Douglas's squirrels, yellow pine chipmunks, and tree voles will also use empty cavities for their homes. And the species of woodpeckers that utilize tree cavities in WLTs cover our smallest - the downy - to the largest - pileated - woodpeckers, along with the signature woodpecker of the Deschutes National Forest - the white-headed. Birders from all over the world come to Sisters to place that woodpecker on their Life List of Birds.
Take a look at that bunch of pine chipmunks all over the big, old ponderosa WLT. I found that tree back in the mid-'70s while I was employed with the Forest Service as a seasonal wildlife tech. Part of my job was identifying and marking WLTs on the Fort Rock District of the Deschutes National Forest.
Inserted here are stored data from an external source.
-- ==== Sys2Proof/Machine/Regs.lean ====
section
/-! DEFINITION. The set-up registers: what each offset of a window reads as, and what a write does (Set-up Register Index). -/

namespace Sys2Proof.Machine

/-! ### Which memory requests reach a window -/

/-- Memory requests of the host reach the windows of a function: the PF by Memory Space Enable, a VF by the SR-IOV capability's (R122, R157). -/
def windowOpen (s : State) (f : Nat) : Bool :=
  (s.fn f).present && (if f = 0 then (s.fn 0).mse else s.host.vfMse) && !(s.fn f).flr && !(s.fn f).d3

/-- A memory request of the host to a window: one that no window takes is an Unsupported Request (Table HOST-7); any request leaves L1 (R161). -/
def windowAccess (f : Nat) (act : State → State) (s : State) : State :=
  if !s.up then s
  else
    let s := s.modHost fun h => { h with inL1 := false }
    if windowOpen s f then act s else aerUncorrectable (if (s.fn f).present then f else 0) .unsupportedRequest s

/-- An address of a function's BAR0 that lies in its set-up window (Tables HOST-4 and HOST-5). -/
def inSetup (f off : Nat) : Bool := if f = 0 then decide (off < 0x100000) else decide (off < 0x1000)

/-- Where the MSI-X table of a function begins (Tables HOST-4 and HOST-5). -/
def msixBase (f : Nat) : Nat := if f = 0 then 0x100000 else 0x2000

/-- Size and alignment that the set-up windows take (R130). -/
def sizeOk (off size : Nat) : Bool := (size == 4 || size == 8) && off % size == 0

/-- A naturally aligned access of a wrong size or alignment sets SETUP_ERR.SIZE (R130). -/
def badSize (f : Nat) (s : State) : State := s.modFn f fun x => { x with errSize := true }

/-! ### Reads (R772 to R778) -/

/-- The word of four bytes of a number that an offset selects. -/
def word4 (x : Nat) (hi : Bool) : Nat := if hi then x / 2 ^ 32 % 2 ^ 32 else x % 2 ^ 32

/-- A CFG register (Table RING-1). -/
def cfgWord (en : Bool) (c : RingCfg) : Nat :=
  b2n en + 2 * (c.size % 32) + 64 * (c.vector % 2048) + 2 ^ 17 * (c.coalCnt % 64) + 2 ^ 23 * (c.coalTime % 512)

/-- The registers every function holds (Table REG-2). -/
def readFn (s : State) (f off : Nat) : Nat :=
  let x := s.fn f
  let q := s.rpt f
  if off = 0 then s.mgmt.fuses.variant % 16 + 16 * (s.mgmt.fuses.dieRev % 256) + 4096 * (f % 256)
  else if off = 0x008 then word4 x.dblAddr.toNat false
  else if off = 0x00C then word4 x.dblAddr.toNat true
  else if off = 0x010 then b2n x.dblEn + 2 * b2n x.dblLn + 4 * b2n x.hotHold
  else if off = 0x014 then b2n x.errSize + 2 * b2n x.errDbl + 4 * b2n x.errLn + 8 * b2n x.errAri
  else if off = 0x100 then b2n q.errSize + 2 * b2n q.errVector + 4 * b2n q.errBase
  else if off = 0x108 then word4 q.reg.sq.toNat false
  else if off = 0x10C then word4 q.reg.sq.toNat true
  else if off = 0x110 then cfgWord q.en q.reg
  else if 0x200 ≤ off && off < 0x400 then
    let r := s.ring (ringKey f ((off - 0x200) / 32))
    let o := off % 32
    if o = 0 then word4 r.reg.sq.toNat false
    else if o = 4 then word4 r.reg.sq.toNat true
    else if o = 8 then word4 r.reg.cq.toNat false
    else if o = 12 then word4 r.reg.cq.toNat true
    else if o = 16 then cfgWord r.en r.reg
    else 0
  else 0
The soon-to-be-a-snag came to my attention as I was slowly driving through an old-growth ponderosa stand way down in the southeast end of the district. What caught my eye was the abundance of wildlife running all over it and when I looked up, the dead branches way up near the top. The tree was, from my guess, post-clear-cut days of the '20s and '30s, shot-to-death by someone who was using the silviculturist tag for a target.
There were at least 50 pine chipmunks running all over the tree, and as I got out of the pickup for a closer look, five or six red-napped sapsuckers flew off (and I thought a Williamson's was among them). On the back side of the tree a white-headed and two downy woodpeckers flew off, and as I continued around the tree, a northern flicker yelled at me as it flew off.
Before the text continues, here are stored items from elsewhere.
/-! ### The memory stacks -/

/-- R364 to R387: line accesses, poison, patrol, readouts, training and the scrub register.
The model's own choices in it: log entries 1, 4, 9, 11, 83. -/
def Obligations.StackCommands : Prop :=
  (∀ s line d e, Trained s line → Effects settle (.stackLineAccess line (.write d) e) s fun u =>
    mrdN u.mem.mem (64 * line) 64 = d.take 64 ++ List.replicate (64 - d.length) 0 ∧ linePoisoned u (64 * line) = false ∧
    (∀ a, a < 64 * line ∨ 64 * line + 64 ≤ a → mrd u.mem.mem a = mrd s.mem.mem a) ∧ Only [.mem] s u) ∧
  (∀ s line e, Trained s line → e ≠ .uncorrectable → Effects settle (.stackLineAccess line .read e) s fun u =>
    u.mem.mem = s.mem.mem ∧ u.mem.poison = s.mem.poison ∧ (u.stack (stackOf (64 * line))).access = min 0xFFFFFFFF ((s.stack (stackOf (64 * line))).access + 1) ∧
    (u.stack (stackOf (64 * line))).ce = (if e = .corrected then min 0xFFFFFFFF ((s.stack (stackOf (64 * line))).ce + 1) else (s.stack (stackOf (64 * line))).ce) ∧
    StackOnly (stackOf (64 * line)) s u) ∧
  (∀ s line, Trained s line → linePoisoned s (64 * line) = false → Effects settle (.stackLineAccess line .read .uncorrectable) s fun u =>
    linePoisoned u (64 * line) = true ∧ u.mem.mem = s.mem.mem ∧ (u.stack (stackOf (64 * line))).ue = min 0xFFFFFFFF ((s.stack (stackOf (64 * line))).ue + 1) ∧
    Only [.host, .rings, .mem] s u) ∧
  (∀ s line off d e, Trained s line → e ≠ .uncorrectable → linePoisoned s (64 * line) = false → Effects settle (.stackLineAccess line (.modify off d) e) s fun u =>
    mrdN u.mem.mem (64 * line + off % 64) (d.take (64 - off % 64)).length = d.take (64 - off % 64) ∧
    (∀ a, a < 64 * line + off % 64 ∨ 64 * line + off % 64 + (d.take (64 - off % 64)).length ≤ a → mrd u.mem.mem a = mrd s.mem.mem a) ∧ Only [.mem] s u) ∧
  (∀ s line off d e, Trained s line → e ≠ .uncorrectable → linePoisoned s (64 * line) = true → Effects settle (.stackLineAccess line (.modify off d) e) s fun u =>
    u.mem.mem = s.mem.mem ∧ linePoisoned u (64 * line) = true ∧ StackOnly (stackOf (64 * line)) s u) ∧
  (∀ s i e, s.dataUp = true → i < 8 → (s.stack i).train = 1 → s.mem.period ≠ 0 → e ≠ .uncorrectable → linePoisoned s (patrolAddr i (s.stack i).patrol) = false →
    Effects settle (.patrolScrubRead i e) s fun u => (u.stack i).patrol = ((s.stack i).patrol + 1) % stackLines ∧ u.mem.mem = s.mem.mem ∧ u.mem.poison = s.mem.poison ∧ Only [.mem] s u) ∧
  (∀ s i, s.dataUp = true → i < 8 → (s.stack i).train = 1 → s.mem.period ≠ 0 → ownerOf s (patrolAddr i (s.stack i).patrol) = none →
    Effects settle (.patrolScrubRead i .uncorrectable) s fun u => linePoisoned u (patrolAddr i (s.stack i).patrol) = false ∧
      (∀ a, patrolAddr i (s.stack i).patrol / 64 * 64 ≤ a → a < patrolAddr i (s.stack i).patrol / 64 * 64 + 64 → mrd u.mem.mem a = 0) ∧ Only [.mem] s u) ∧
  (∀ s i, s.dataUp = true → i < 8 → Effects settle (.stackCeRateTimer i) s fun u =>
    (u.stack i).secCount = 0 ∧ (1000 < (s.stack i).secCount → (u.stack i).rateTold = true) ∧ ((s.stack i).secCount < 1000 → (u.stack i).rateTold = false) ∧
    ((s.stack i).secCount = 1000 → (u.stack i).rateTold = (s.stack i).rateTold) ∧ (∀ j, j ≠ i → u.stack j = s.stack j) ∧ Only [.host, .rings, .mem] s u) ∧
  (∀ s i t, i < 8 → s.sup.regs = true → (s.stack i).train ≠ 2 → Effects (fun u => watch (stackTripLine i (some t) u)) (.stackReadout i (some t)) s fun u =>
    (u.stack i).temp = some t ∧ (u.stack i).tempInvalid = false ∧ (1360 < t → (u.stack i).refresh2x = true) ∧
    (t ≤ 1360 → (u.stack i).refresh2x = true → (s.stack i).refresh2x = true) ∧ (∀ j, j ≠ i → u.stack j = s.stack j) ∧ Only [.host, .rings, .mem] s u) ∧
  (∀ s i, i < 8 → s.sup.regs = true → Effects (fun u => watch (stackTripLine i none u)) (.stackReadout i none) s fun u =>
    (u.stack i).temp = none ∧ (u.stack i).tempInvalid = true ∧ (u.stack i).refresh2x = true ∧ (∀ j, j ≠ i → u.stack j = s.stack j) ∧ Only [.host, .rings, .mem] s u) ∧
  (∀ s v, Reaches s 0 → s.mem.lock = false → Effects id (.scrubCtlLock v) s fun u =>
    u = (awake s).modMem fun m => { m with period := if v.toNat % 128 = 0 then 0 else max 6 (min (v.toNat % 128) 72), lock := true }) ∧
  (∀ s v, Reaches s 0 → s.mem.lock = true → exec (.scrubCtlLock v) s = .next (awake s)) ∧
  (∀ s failed, s.up = true → s.mem.trainEnded = false →
    Effects (fun u => settle (forEach (ctxsWhere (fun c => c.ph == .prep && c.trainWait) u) trainResume u)) (.stackTrainingEnd failed) s fun u =>
    u.mem.trainEnded = true ∧ u.mem.offline = decide (failed % 256 ≠ 0) ∧ (∀ i, i < 8 → (u.stack i).train = if bit failed i then 2 else 1) ∧ Only [.host, .rings, .mem] s u)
"What's the big attraction?" I asked myself. As I got closer, I saw it. There was a light yellowish fluid slowly seeping from sapsucker wells, and the pine chipmunks were going nuts over it. Being curious, I went over for a closer look. Even though I was only inches away, it wasn't until I put my nose an inch from the last chipmunk before it scampered that I got a hint.
A familiar scent wafted into my nostrils as I went for a closer look, and upon impulse, I stuck out my tongue and got a small slurp of the fluid. It tasted just like White Lightnin'! No wonder everyone was so happy and so bold to be visiting that tree, it was the Ponderosa Brewery of the Fort Rock District.
My theory was the tree was dying, and as it did so, photosynthesis was slowing down and all the fluid the tree took up was now slowly obeying gravity. However, sap going back into the soil was a slow process, and as the fluids seeped down they mixed with natural sugars and other elements - and perhaps began to ferment in the heat of day and cold of night into a very tasty brew.
In any event - however the cocktail got into the tree - everyone that came into contact with it not only quenched their thirst, but found another value of a WLT in the Deschutes National Forest.